С XVIII веком раннего Заболоцкого роднит необразованность, незнание того, что ученые знают или притворяются, что знают, и желание понять тайну «трепета естества и страха», а также все то, что ученый и искушенный уже Пушкин называл у Державина переводом с татарского подлинника.
(Забегая вперед отметим, что творческая эволюция Заболоцкого шла от Державина и Хлебникова (странный путь, если учитывать, что Хлебников — поэт XX века!) к веку девятнадцатому, к Тютчеву, Пушкину, а затем и к современной советской поэзии. Заболоцкий начал с того, что тоже «не мнил умереть» и «быть себя вечным чаял», переводил с «марийского подлинника». А потом мучительно легализовывался в литературный процесс 30-х и 40—50-х годов из «неученой» в более понятную космополитичной, социально «заточенной» образованщине тех лет «ученую» поэзию. Из мечты о «новом мировом порядке», в реальный «социалистический порядок». С середины 30-х годов он начинает заново перечитывать отвергнутого и многократно осмеянного обэриутами Пушкина, а затем, в ГУЛАГе, Лермонтова, Тютчева, Баратынского и др.
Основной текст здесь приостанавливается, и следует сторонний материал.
-- ==== Sys2Proof/Machine/Registers.lean ====
section
/-! DEFINITION. Writes to the registers of the window: those that a plain register write updates, and those with commands
of their own that concern a register alone (R293 to R298, R309, R310, R368 to R375, R404, R415, R424, R428, R464,
R481 to R497). -/

namespace Sys2Proof.Machine

open Sys2Proof Sys2Proof.Machine.Crypto

/-! ## Global control -/

/-- Lines per window that the smallest built port is rated for (R424). -/
def Build.ratedLines (c : Build) : Nat := if 0 < c.t1 then 4800 else if 0 < c.lpes then 6400 else 9600

/-- A write to CX_BW_REQ_n (R424). -/
def Block.writeMinLines (b : Block) (fn n : Nat) (v : Reg) : Block :=
  let m := b.limits.minLines.put n (v.truncate 16)
  if 3 * b.build.ratedLines < 4 * ((Tab.vals m).map fun x => x.toNat).sum then b.regIgnored fn (0x2100 + 8 * n)
  else { b with limits := { b.limits with minLines := m } }

/-- A write to CX_BW_CLASS_c (R424). -/
def Block.writeWeight (b : Block) (fn c : Nat) (v : Reg) : Block :=
  if rfld v 0 11 = 0 ∨ 1024 < rfld v 0 11 then b.regIgnored fn (0x2300 + 8 * c)
  else { b with limits := { b.limits with weights := b.limits.weights.put c (v.truncate 11) } }

/-- A write to CX_GOV_CTL: RAIL_MASK, and CAL starts a calibration, or is ignored and counted while one runs (R415). -/
def Block.writeGov (b : Block) (fn : Nat) (mask : BitVec 8) (cal : Bool) : Block :=
  let b := { b with gov := { b.gov with railMask := mask } }
  if !cal then b
  else if b.gov.cal.isSome then b.regIgnored fn 0x2000
  else { b with gov := { b.gov with cal := some (0, 0) } }

/-- CALIBRATION_START: R415. -/
def execCalibrationStart (fn : Nat) (s : State) : Host.Outcome State Fault Refusal :=
  atRegister s fn 0x2000 fun b => b.writeGov fn b.gov.railMask true

/-- A write to CX_ALARM: a 1 clears a bit (R72, R483). -/
def Block.clearAlarm (b : Block) (v : Reg) : Block :=
  { b with obs := { b.obs with alarm := b.obs.alarm &&& ~~~(v.truncate 7) } }

/-- A group would change (R491). -/
def WayGroup.differs (w : WayGroup) (v : Reg) : Bool :=
  w.fn ≠ v.truncate 8 || w.assigned ≠ rbit v 8 || w.shared ≠ rbit v 9

/-- A write to CX_CC_WAY_g (R86, R491). -/
def Block.writeCcWay (b : Block) (fn g : Nat) (v : Reg) : Block :=
  let w := b.ways.getD g {}
  if g < 2 || w.busy || (rbit v 9 && !rbit v 8) then b.regIgnored fn (0x0300 + 8 * g)
  else if w.differs v then
    { b with ways := b.ways.put g { w with busy := true, next := some (v.truncate 8, rbit v 8, rbit v 9) } }
  else b

/-- A write to a global control register; LOAD and LEAVE of CX_DOM_CTL have commands of their own. -/
def Block.writeGlobal (b : Block) (fn off : Nat) (v : Reg) : Block :=
  if off = 0x0000 then
    if rfld v 0 16 < 10 then b.regIgnored fn off else { b with limits := { b.limits with fabUs := v.truncate 16 } }
  else if off = 0x0008 then
    if rfld v 0 16 < 2 then b.regIgnored fn off else { b with limits := { b.limits with t1Us := v.truncate 16 } }
  else if off = 0x0200 then b.clearAlarm v
  else if 0x0300 ≤ off && off < 0x0340 then b.writeCcWay fn ((off - 0x0300) / 8) v
  else if off = 0x0208 then
    { b with obs := { b.obs with alarmVector := v.truncate 11, alarmEnable := rbit v 11 } }
  else if off = 0x1000 then { b with domain := { b.domain with src := v } }
  else if off = 0x1008 then { b with domain := { b.domain with len := v.truncate 19 } }
  else if off = 0x1010 then { b with domain := { b.domain with split := b.domain.split && !rbit v 3 } }
  else if off = 0x2000 then b.writeGov fn (v.truncate 8) (rbit v 8)
  else if off = 0x2008 then
    { b with gov := { b.gov with deficitSeen := b.gov.deficitSeen && !rbit v 21, calClamp := b.gov.calClamp && !rbit v 23 } }
  else if 0x2100 ≤ off && off < 0x2300 then b.writeMinLines fn ((off - 0x2100) / 8) v
  else if 0x2300 ≤ off && off < 0x2380 then b.writeWeight fn ((off - 0x2300) / 8) v
  else if off = 0x2380 then { b with limits := { b.limits with qhigh := v.truncate 8 } }
  else if 0x2400 ≤ off && off < 0x2500 then
    { b with time := { b.time with asym := b.time.asym.put ((off - 0x2400) / 8) (v.truncate 32) } }
  else b

/-- ALARM_CLEAR: R72, R483. -/
def execAlarmClear (fn : Nat) (val : BitVec 64) (s : State) : Host.Outcome State Fault Refusal :=
  atRegister s fn 0x0200 fun b => b.clearAlarm val

/-- CC_WAY_WRITE: R86, R491. -/
def execCcWayWrite (fn : Nat) (g : BitVec 3) (val : BitVec 64) (s : State) : Host.Outcome State Fault Refusal :=
  atConfig s fn (0x0300 + 8 * g.toNat) val fun b => b.writeCcWay fn g.toNat val

/-! ## Observation -/

/-- A write to the ring select register: the window takes a copy of the ring (R481, R494). -/
def Block.selectRing (b : Block) (v : Reg) : Block :=
  { b with obs := { b.obs with ringSel := v.truncate 8, window := b.obs.rings.getD (rfld v 0 8) {} } }

/-- A write to an observation register (R464). -/
def Block.writeObserve (b : Block) (off : Nat) (v : Reg) : Block :=
  if off = 0x2_0000 then
    { b with obs := { b.obs with eccThreshold := v.truncate 8, eccLeak := BitVec.ofNat 16 (rfld v 8 16)
                                 eccVector := BitVec.ofNat 11 (rfld v 24 11), eccEnable := rbit v 35 } }
  else if off = 0x2_0018 then b.selectRing v
  else if off = 0x2_0008 then { b with obs := { b.obs with eccOverflow := b.obs.eccOverflow &&& ~~~(v.truncate 10) } }
  else b

/-- RING_SELECT: R481, R494. -/
def execRingSelect (fn : Nat) (val : BitVec 64) (s : State) : Host.Outcome State Fault Refusal :=
  atRegister s fn 0x2_0018 fun b => b.selectRing val

/-! ## Function pages -/

/-- Replaces 64 bits of a 2,048-bit area. -/
def setWord (x : BitVec 2048) (o : Nat) (v : Reg) : BitVec 2048 :=
  BitVec.ofNat 2048 (x.toNat - (fld x.toNat (8 * o) 64) <<< (8 * o) + v.toNat <<< (8 * o))

/-- A write to half of CX_CIP_IV, which clears CTR_END (R369, R371, R375). -/
def CipherPage.writeIv (c : CipherPage) (high : Bool) (v : Reg) : CipherPage :=
  { c with iv := if high then v ++ c.iv.truncate 64 else (c.iv >>> 64).truncate 64 ++ v, ctrEnd := false }

/-- A write to a cipher page; GO has a command of its own (R368 to R370). -/
def CipherPage.write (c : CipherPage) (o : Nat) (v : Reg) : CipherPage :=
  if o = 0x800 then
    { c with mode := v.truncate 3, dir := rbit v 3, ctrw := BitVec.ofNat 2 (rfld v 4 2)
             key := BitVec.ofNat 16 (rfld v 16 16), len := BitVec.ofNat 9 (rfld v 32 9) }
  else if o = 0x810 then c.writeIv false v
  else if o = 0x818 then c.writeIv true v
  else if o = 0x808 then { c with done := c.done && !rbit v 1, checkFail := c.checkFail && !rbit v 2 }
  else if o = 0x828 then { c with vector := v.truncate 11, irq := rbit v 11 }
  else if 0x900 ≤ o && o < 0xA00 then { c with dataIn := setWord c.dataIn (o - 0x900) v }
  else c

/-- CIP_IV_WRITE: R369, R371, R375. -/
def execCipIvWrite (fn page : Nat) (high : Bool) (val : BitVec 64) (s : State) : Host.Outcome State Fault Refusal :=
  atRegister s fn (pageOff page (if high then 0x818 else 0x810)) fun b =>
    b.modFn page fun p => { p with cipher := p.cipher.writeIv high val }

/-- A write to a function control register; `locked` when a fence of it is live or a page mapped (R293, R298, R305, R309, R310,
R354, R496, R497). -/
def Block.writeControl (b : Block) (locked : Bool) (fn f o : Nat) (v : Reg) : Block :=
  let p := b.fn f
  let no := b.regIgnored fn (pageOff f o)
  if o = 0xC08 then b.writeAlloc fn f v
  else if o = 0xC50 then b.writeFaultCtl fn f v
  else if o = 0xC10 then
    if 16320 < rfld v 0 14 then no else b.setFn f { p with keyQuota := v.truncate 14 }
  else if o = 0xC18 then if p.enabled then no else b.setFn f { p with regionLo := v.truncate 14 }
  else if o = 0xC20 then if p.enabled then no else b.setFn f { p with regionHi := v.truncate 14 }
  else if o = 0xC28 then
    if b.qps.any fun e => e.2.enabled && e.2.fn = f then no else b.setFn f { p with qtable := BitVec.ofNat 52 (rfld v 12 52) }
  else if o = 0xC30 then b.writeQpCtl f (rfld v 0 16) (rfld v 16 2)
  else if o = 0xC38 then if locked then no else b.setFn f { p with fenceRegion := v.truncate 14 }
  else if o = 0xC40 then b.writeMbox fn f v
  else if o = 0xC48 then
    if p.faultq.enable then no else b.setFn f { p with faultq := { p.faultq with base := BitVec.ofNat 52 (rfld v 12 52) } }
  else if o = 0xC58 then
    if p.ash.enable then no else b.setFn f { p with ash := { p.ash with baseA := BitVec.ofNat 52 (rfld v 12 52) } }
  else if o = 0xC60 then
    if p.ash.enable then no else b.setFn f { p with ash := { p.ash with baseB := BitVec.ofNat 52 (rfld v 12 52) } }
  else if o = 0xC68 then b.writeAshCtl fn f v
  else b

/-- A write to a function page (R292, R296, R495). -/
def Block.writePage (b : Block) (mem : List Host.Cell) (fn f o : Nat) (v : Reg) : Block :=
  match pageArea o with
  | .up => if f = 0 then b else b.modFn f fun p => { p with mboxUp := p.mboxUp.put (o / 8) v }
  | .down => if f = 0 then b else b.modFn f fun p => { p with mboxDown := p.mboxDown.put ((o - 0x400) / 8) v }
  | .cipher => b.modFn f fun p => { p with cipher := p.cipher.write o v }
  | .control => b.writeControl (b.fenceLocked mem f) fn f o v
  | .reserved => b

/-- A write to any register but a doorbell, which has a command of its own, with memory as it stands (R484 to R488). -/
def Block.regWrite (b : Block) (mem : List Host.Cell) (fn off : Nat) (v : Reg) : Block :=
  if off < 0x01_0000 then b.writeGlobal fn off v
  else if off < 0x02_0000 then b
  else if off < 0x10_0000 then b.writeObserve off v
  else if off < 0x20_0000 then b.writePage mem fn ((off - 0x10_0000) / 0x1000) (off % 0x1000) v
  else b

/-- REGISTER_WRITE: R4, R47, R486, R487. -/
def execRegisterWrite (fn off : Nat) (val : BitVec 64) (s : State) : Host.Outcome State Fault Refusal :=
  atConfig s fn off val fun b => b.regWrite s.mem fn off val

/-- A write that was held takes effect, unless it is refused by now (R19). -/
def Block.applyHeld (b : Block) (mem : List Host.Cell) (x : Nat × Nat × Reg) : Block :=
  if !b.reach x.1 x.2.1 true then b.regIgnored x.1 x.2.1
  else if 0x40_0000 ≤ x.2.1 then b.ringBell x.1 ((x.2.1 - 0x40_0000) / 8) x.2.2
  else b.regWrite mem x.1 x.2.1 x.2.2

/-- The writes held during a reset of the sequencer take effect in their order (R19). -/
def Block.applyWrites (b : Block) (mem : List Host.Cell) : List (Nat × Nat × Reg) → Block
  | [] => b
  | x :: r => (b.applyHeld mem x).applyWrites mem r

end Sys2Proof.Machine
end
Вернувшись из Караганды, Заболоцкий, можно сказать, лишь повторил свои старые песни, правда, более понятным языком и слогом. Его поздняя лирика недаром отзывается то Пастернаком, то Тютчевым, то Тихоновым, под которых он невольно подстраивает, как это ни горько, свою лиру. Поздний Заболоцкий — это ответы на все те же мучительные вопросы о феномене человека во вселенной («На то, чтоб умереть родимся?»), ответы уже «ученого» поэта на вопросы молодого, «неученого». И ответы эти его не утешили. В бессмертие души, судя по «Завещанию», он так и не поверил. Но и летать после смерти над головой далекого правнука медленной птицей, проливаться летним дождем, ощущать себя в природе, как «мысль ее, как зыбкий ум ее» — его религиозному чувству было явно недостаточно... Несмотря на огромный интерес к Евангелию, там, внизу, среди «корней, муравьев, травинок и столбиков из пыли», в кругу «щепочек и сосков сирени», умершие друзья все же так и не могли вспомнить его, «наверху оставленного брата».
Благодаря Заболоцкому (парадокс!) и Пушкин открывается с совершенно незнакомой стороны — как явление русского космизма. Пушкиноведы любят почему-то подчеркнуть его «равнодушную природу». Как чуть что, так «И равнодушная природа... И равнодушная природа...». А ведь его Поэт в минуты вдохновенья бежит, простите, не в библиотеку, а «на берега пустынных волн, в широкошумные дубровы», к природе. К равнодушной в такие минуты не бегают. Значит, там, у подножия жизни, в мире бессмертных деревьев, камней и волн, он искал и находил для себя ответы. Не равнодушная она у Пушкина, это всего лишь поэтический троп, подчеркивающий разные эмоциональные состояния вечной, и потому спокойной природы и скоротечного волнующегося человека. Перед тем, как исполниться волею Все- вышнего, восстать пророком и глаголом жечь сердца людей, услышать голос Бога, Поэту почему-то необходимо услышать голос природы, причем, самой низшей, вспомнить свое темное прошлое:
И внял я неба содроганье,
И горний ангелов полет,
И гад морских подводный ход,
И дольней лозы прозябанье.
А сочувствие к прозябанью дольней лозы, к ее растительной, но живой тоске существования — и есть существо русского космизма. Тут шаг до того, чтобы расслышать голоса семени овса и гусеницына носа...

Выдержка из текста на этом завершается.